After shoving them in the vehicle and child locking the door so Tex can’t open it, we start to drive off. We have to drive past all of the cops and bars that we were just at. Tex asks if she can roll her window down and shout out obscenities. Being the anti-fun cock blocker that I am, I decide that I don’t want to get arrested or beaten up and tell her no. After locking the windows, I see that The Wife’s is still down, and that Tex is trying to shout out of it. I roll that up and relock the windows. We are stuck in traffic and barely moving so Tex decides it would be a good idea to lean forward and start fucking with me. She starts poking me in the face, asking why I won’t let her yell out something about whores out the window. After about 30 seconds of this, I get frustrated and tell her to “Sit the fuck back before I break your fucking finger.” Tex begins to repeat over and over again that, “I’ve never seen Bunny so upset. I made him upset.”
This continues on until we get about 15 minutes from home. The Wife decides that she has the bladder of an infant and has to use the restroom, yet again. We pull up to the first gas station and myself and General Eikenberry get out to check if they have a bathroom. Because I put the child-lock on Tex’s door, she is unable to get out, even after unlocking it. She complains about this on the entire drive to the next gas station since the first one does not have a restroom. At the second stop, she again can not get out and begins to complain again. She keeps telling us that she lifted the lock, and still can’t get out. Over, and over, and over, and over again.

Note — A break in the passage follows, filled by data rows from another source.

-- ==== Sys2Proof/Machine/Flags.lean ====
section
/-!
DEFINITION. The status flags: the `STATUS` view (10_state.md rule R23), the error codes and which of
them set `PERR` (60_exceptions.md rule R261), and the `ERRINFO` record (10_state.md rule R27).
-/

namespace Sys2Proof.Machine

/-- The code of an error (60_exceptions.md rule R261). -/
def Err.code : Err → BitVec 4
  | .busError => 1
  | .unsupportedChip => 2
  | .unknownSymbol => 3
  | .fieldOverflow => 4
  | .conversionTimeout => 5
  | .illegalCommand => 6
  | .sequenceError => 7
  | .readOnly => 8

/-- The error sets the sticky `PERR` (60_exceptions.md rules R261, R265). -/
def Err.setsPerr : Err → Bool
  | .illegalCommand => true
  | .sequenceError => true
  | .readOnly => true
  | .busError => false
  | .unsupportedChip => false
  | .unknownSymbol => false
  | .fieldOverflow => false
  | .conversionTimeout => false

/-- `STATUS.ERRCODE` (10_state.md rule R23). -/
def errcodeBits : Option Err → BitVec 4
  | none => 0
  | some e => e.code

/-- The encoding of `SSTATE` (10_state.md rule R23). -/
def SState.bits : SState → BitVec 2
  | .uninitialized => 0
  | .idle => 1
  | .converting => 2

/-- The encoding of `SMODE` (10_state.md rule R23). -/
def Mode.bits : Mode → BitVec 2
  | .sleep => 0
  | .forced => 1
  | .normal => 2

/-- `STATUS.BUSY`: 1 exactly when `seq != IDLE` (10_state.md rule R40). -/
def State.busy (s : State) : Bool :=
  match s.seq with
  | .idle => false
  | .run _ => true

/-- `STATUS.SEL_A7`: "the selected 7-bit address; 0 while `ADDR_SEL = 0`" (10_state.md rule R23;
DEDUCED, safe: log 12). -/
def State.selA7View (s : State) : BitVec 7 := if s.addrSel then s.selA7 else 0

/-- `STATUS.SMODE`: "0 while `SSTATE = UNINITIALIZED`" (10_state.md rule R23; DEDUCED, safe: log
12). -/
def State.smodeView (s : State) : BitVec 2 :=
  match s.sstate with
  | .uninitialized => 0
  | .idle => s.smode.bits
  | .converting => s.smode.bits

/-- The `STATUS` register, fields from bit 31 down to bit 0 (10_state.md rule R23). -/
def State.status (s : State) : Word :=
  (0 : BitVec 6) ++ s.smodeView ++ (0 : BitVec 1) ++ s.selA7View ++ (0 : BitVec 1) ++
  BitVec.ofBool s.altValid ++ BitVec.ofBool s.measValid ++ BitVec.ofBool s.tfineValid ++
  BitVec.ofBool s.calValid ++ BitVec.ofBool s.addrSel ++ s.sstate.bits ++
  errcodeBits s.errcode ++ BitVec.ofBool s.perr ++ BitVec.ofBool s.err ++
  BitVec.ofBool s.done ++ BitVec.ofBool s.busy

/-- The transaction an error concerns: the base register and the direction, true for a write
(10_state.md rule R27). -/
structure ErrXfer where
  sreg : Byte
  dir : Bool
  deriving DecidableEq, Repr

/-- The `ERRINFO` record: `OPC`, `DATA`, six reserved bits, `XFER`, `DIR`, `SREG`
(10_state.md rule R27). -/
def errinfoOf (opc data : Byte) (x : Option ErrXfer) : Word :=
  match x with
  | none => opc ++ data ++ (0 : BitVec 6) ++ (0 : BitVec 1) ++ (0 : BitVec 1) ++ (0 : BitVec 8)
  | some t =>
    opc ++ data ++ (0 : BitVec 6) ++ (1 : BitVec 1) ++ BitVec.ofBool t.dir ++ t.sreg

end Sys2Proof.Machine
end

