/-- The sign of the negation. -/
theorem signF_not (b : Bool) : signF (!b) = -signF b := by cases b <;> simp [signF]
/-- The sign of a product. -/
theorem signF_xor (a b : Bool) : signF (a ^^ b) = signF a * signF b := by
  cases a <;> cases b <;> simp [signF]
/-- A quotient of finite numbers is the rounding of the exact quotient. -/
theorem divFin_rounds (num : Rounding) (neg : Bool) (m₁ : Nat) (e₁ : Int) (m₂ : Nat) (e₂ : Int)
    (h2 : m₂ ≠ 0) (hlt : m₂ < 2 ^ 53) :
    RoundsTo num (signF neg * (((m₁ : ℚ) / m₂) * 2 ^ (e₁ - e₂))) (divFin num neg m₁ e₁ m₂ e₂) ∧
    signOf (divFin num neg m₁ e₁ m₂ e₂) = neg := by
  refine ⟨?_, roundPack_sign _ _ _ _⟩
  unfold divFin
  simp only
  by_cases h1 : m₁ = 0
  · subst h1
    simpa [roundPack] using zero_rounds num neg
  generalize hN : m₁ * 2 ^ 110 = N
  generalize hQ : N / m₂ = Q
  have hQl : 2 ^ 57 ≤ Q := by
    rw [← hQ, Nat.le_div_iff_mul_le (by omega), ← hN]
    calc 2 ^ 57 * m₂ ≤ 2 ^ 57 * 2 ^ 53 := Nat.mul_le_mul_left _ hlt.le
      _ = 1 * 2 ^ 110 := by norm_num
      _ ≤ m₁ * 2 ^ 110 := Nat.mul_le_mul_right _ (by omega)
  have hm2 : (0 : ℚ) < m₂ := by exact_mod_cast Nat.pos_of_ne_zero h2
  have hdm : (N : ℚ) = m₂ * Q + (N % m₂ : Nat) := by
    have := Nat.div_add_mod N m₂
    rw [hQ] at this; exact_mod_cast this.symm
  have hNq : (N : ℚ) = m₁ * 2 ^ 110 := by rw [← hN]; push_cast; rfl
  have hw : ((m₁ : ℚ) / m₂) * 2 ^ (e₁ - e₂) = (2 * (N : ℚ) / m₂) * 2 ^ (e₁ - e₂ - 111) := by
    have : (2 : ℚ) ^ (e₁ - e₂) = 2 ^ 111 * 2 ^ (e₁ - e₂ - 111) := by
      rw [← zpow_natCast, ← zpow_add₀ (by norm_num)]; congr 1; push_cast; ring
    rw [this, hNq]
    generalize (2 : ℚ) ^ (e₁ - e₂ - 111) = c
    field_simp
  rw [hw]
  have hNpos : 0 < N := by rw [← hN]; positivity
  refine roundPack_rounds num neg _ _ _ (by omega) ?_ ?_
  · have : (0 : ℚ) < N := by exact_mod_cast hNpos
    positivity
  · by_cases hr : N % m₂ = 0
    · left
      rw [if_pos hr, hdm, hr]
      push_cast
      field_simp
      ring
    · right
      rw [if_neg hr]
      have r1 : (0 : ℚ) < (N % m₂ : Nat) := by exact_mod_cast Nat.pos_of_ne_zero hr
      have r2 : ((N % m₂ : Nat) : ℚ) < m₂ := by exact_mod_cast Nat.mod_lt N (Nat.pos_of_ne_zero h2)
      refine ⟨by omega, ?_, ?_, ?_⟩
      · rw [lt_div_iff₀ hm2, hdm]; push_cast; nlinarith
      · rw [div_lt_iff₀ hm2, hdm]; push_cast; nlinarith
      · unfold lastPlace
        have : 57 ≤ (2 * Q + 1).log2 := by
          rw [Nat.le_log2 (by omega)]; omega
        omega

end Sys2Proof.Machine
end

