/-- A setup has no other step than its own. -/
theorem setupStep_stray {s : State} {p : Phase} (hs : s.seq = .run p) (hd : p ≠ .decode)
    (hp : p.inSetup = false) : setupStep s = .stray := by
  cases p <;> simp_all [setupStep, Phase.inSetup]

/-- An update has no other step than its own and its setup's. -/
theorem updateStep_stray {s : State} {p : Phase} (hs : s.seq = .run p) (hd : p ≠ .decode)
    (hp : p.inSetup = false) (hu : p.inUpdate = false) : updateStep s = .stray := by
  cases p <;> simp_all [updateStep, Phase.inSetup, Phase.inUpdate]

/-- At its first step a setup does what comes before its first transaction. -/
theorem setupStep_start {s : State} (hs : s.seq = .idle ∨ s.seq = .run .decode) :
    setupStep s = setupStart s := by
  rcases hs with h | h <;> simp [setupStep, h]

/-! ### What a step meets -/

/-- The state a step ends in meets `E`, the state a procedure returns in meets `R`, and a step that
strays does so under `F`. -/
def Progress.Meets (x : Progress) (E R : State → Prop) (F : Prop) : Prop :=
  match x with
  | .ends t => E t
  | .returned t => R t
  | .stray => F

/-- A command whose procedure meets `E`, `R` and `F`, and whose end after a return meets `E` too,
answers a state that meets `E`, or strays under `F`. -/
theorem complete_of_meets {x : Progress} {E R : State → Prop} {F : Prop} (f : State → State)
    (h : x.Meets E R F) (hf : ∀ t, R t → E (f t).finish) :
    (∃ t, x.complete f = .next t ∧ E t) ∨ (x.complete f = .fault .sequencerOffStep ∧ F) := by
  cases x with
  | ends t => exact .inl ⟨t, rfl, h⟩
  | returned t => exact .inl ⟨_, rfl, hf t h⟩
  | stray => exact .inr ⟨rfl, h⟩

/-- Where a setup inside an update returns, the update goes on. -/
theorem updateSetup_meets {s : State} {E R R' : State → Prop} {F : Prop}
    (h : (setupStep s).Meets E R F) (hR : ∀ t, R t → E (updateStart t)) :
    (updateSetup s).Meets E R' F := by
  unfold updateSetup
  generalize setupStep s = x at h
  cases x with
  | ends t => exact h
  | returned t => exact hR t h
  | stray => exact h

/-! ### The work of a step -/

/-- `s` with the session, the selection, the results, `RDATA` and the bus of `w`: all that a step
writes before it leaves. -/
def State.withWork (s w : State) : State :=
  { s with
    pollcnt := w.pollcnt, rawT := w.rawT, rawP := w.rawP, rdata := w.rdata, temp := w.temp,
    pres := w.pres, alt := w.alt, res := w.res, tfine := w.tfine, cal := w.cal,
    calValid := w.calValid, tfineValid := w.tfineValid, measValid := w.measValid,
    altValid := w.altValid, sstate := w.sstate, addrSel := w.addrSel, selA7 := w.selA7,
    smode := w.smode, history := w.history, script := w.script, answered := w.answered }

/-- The step has made no transaction, or it is past the command's first one and has made one, to the
selected address. -/
def State.AtMostOneTxn (s u : State) : Prop :=
  u.history = s.history ∨
  (∃ p, s.seq = .run p ∧ p ≠ .decode) ∧
    ∃ t a, s.Addresses t a ∧ u.history = { txn := t, answer := a } :: s.history

/-- What a step can do before it goes on or ends. -/
structure State.Works (s u : State) : Prop where
  same : u = s.withWork u
  bus : s.AtMostOneTxn u

/-- The three ways a step leaves the state `u` that its work has come to. -/
inductive StepEnd (i : Instr) (u : State) : State → Prop where
  | goes (q : Phase) (hq : fits i q = true) : StepEnd i u (u.goto q)
  | finishes : StepEnd i u u.finish
  | raises (e : Err) (x : Option ErrXfer) (data : Byte) : StepEnd i u (u.raiseWith e x data)

/-- The step has done its work and left. -/
def State.Leaves (s : State) (i : Instr) (t : State) : Prop := ∃ u, s.Works u ∧ StepEnd i u t

/-- The sequencer is on a step that the command does not have. -/
def State.OffStep (s : State) (i : Instr) : Prop := ∃ p, s.seq = .run p ∧ fits i p = false

/-- A step of the command `i` from `s` leaves, or its procedure returns with its work done, or the
sequencer is off the command's steps. -/
def StepWorks (i : Instr) (s : State) (x : Progress) : Prop :=
  x.Meets (s.Leaves i) s.Works (s.OffStep i)

section Works

variable {i : Instr} {s u v : State} {x : Progress}

/-- Doing nothing is work. -/
theorem works_refl (s : State) : s.Works s := ⟨rfl, .inl rfl⟩

/-- Work without a transaction can follow work. -/
theorem State.Works.update (h : s.Works u) (hv : v = u.withWork v)
    (hh : v.history = u.history) : s.Works v := by
  refine ⟨?_, ?_⟩
  · calc v = u.withWork v := hv
      _ = (s.withWork u).withWork v := congrArg (fun w => w.withWork v) h.same
      _ = s.withWork v := rfl
  · unfold State.AtMostOneTxn
    rw [hh]
    exact h.bus

/-- The transaction of a step past the first one is work. -/
theorem works_record {t : Txn} {a : Answer} (hs : ∃ p, s.seq = .run p ∧ p ≠ .decode)
    (ha : s.Addresses t a) : s.Works (s.record t a) := ⟨rfl, .inr ⟨hs, t, a, ha, rfl⟩⟩

/-- The host's side is unchanged by a step's work. -/
theorem State.Works.sameHostSide (h : s.Works u) : s.SameHostSide u := by
  rw [h.same]
  constructor <;> rfl

/-- A step can raise after its work. -/
theorem State.Works.raises (h : s.Works u) (e : Err) (y : Option ErrXfer) (data : Byte) :
    s.Leaves i (u.raiseWith e y data) := ⟨u, h, .raises e y data⟩

/-- A step can go on to a step of its command after its work. -/
theorem State.Works.goes (h : s.Works u) {q : Phase} (hq : fits i q = true) :
    s.Leaves i (u.goto q) := ⟨u, h, .goes q hq⟩

/-- A step that ends in an error of its transaction leaves. -/
theorem stepWorks_of_raisesBus (hu : s.Works u) (h : RaisesBus u x) : StepWorks i s x := by
  obtain ⟨e, reg, dir, data, -, rfl⟩ := h
  exact hu.raises e _ data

At the second gas station, there are 5 cops inside getting coffee. Seeing that this is going to be a good time, I get out, accompanying the other three inside. We find out they do not have a restroom, and corral the 2 girls outside. As we are walking to the restroom, Tex starts talking about how it is bullshit that they don’t have a restroom. She says that there are 5 cops in there, they MUST have a restroom. We get back in the car and drive off as Tex rants about how she would fight the cops if they said anything about The Wife having to take a piss. Then she drops this gem on us, “It’s funny, cuz I don’t even KNOW karate, but I would tell them I do, and they’d be afraid. I mean, look at these boots, and this vest. Yeah, they’d be afraid.”
We drive about a mile down the road and pull over by some trees because The Wife is almost in tears. We all get out, and Eikenberry is the first to finish. He announces tha he is done, and Tex responds with, “I wish I had a penis.” Eikenberry, not being wasted, is pretty quick on his feet and responds with, “I’ll give you one as soon as we get home.”
The final 10 minutes of the drive were uneventful due to Tex passing out in the car. The Wife and I go inside with them and ensure that Tex is ok, before leaving.
All in all, the night was a very fun and eventful night. That being said, during the weekend there was a DUI arrest at a base I used to work at, so I have this public service announcement to make. If you are going to drink, have a safe ride home. We made every plan ahead of time to ensure we had a way home. It is simply not worth it to spend the night drinking and then try to make the trip home. Find a safe ride. There is nothing funny about driving drunk. You run the risk of hurting yourself, or others. If you wanna be stupid, fine, but don’t take others with you.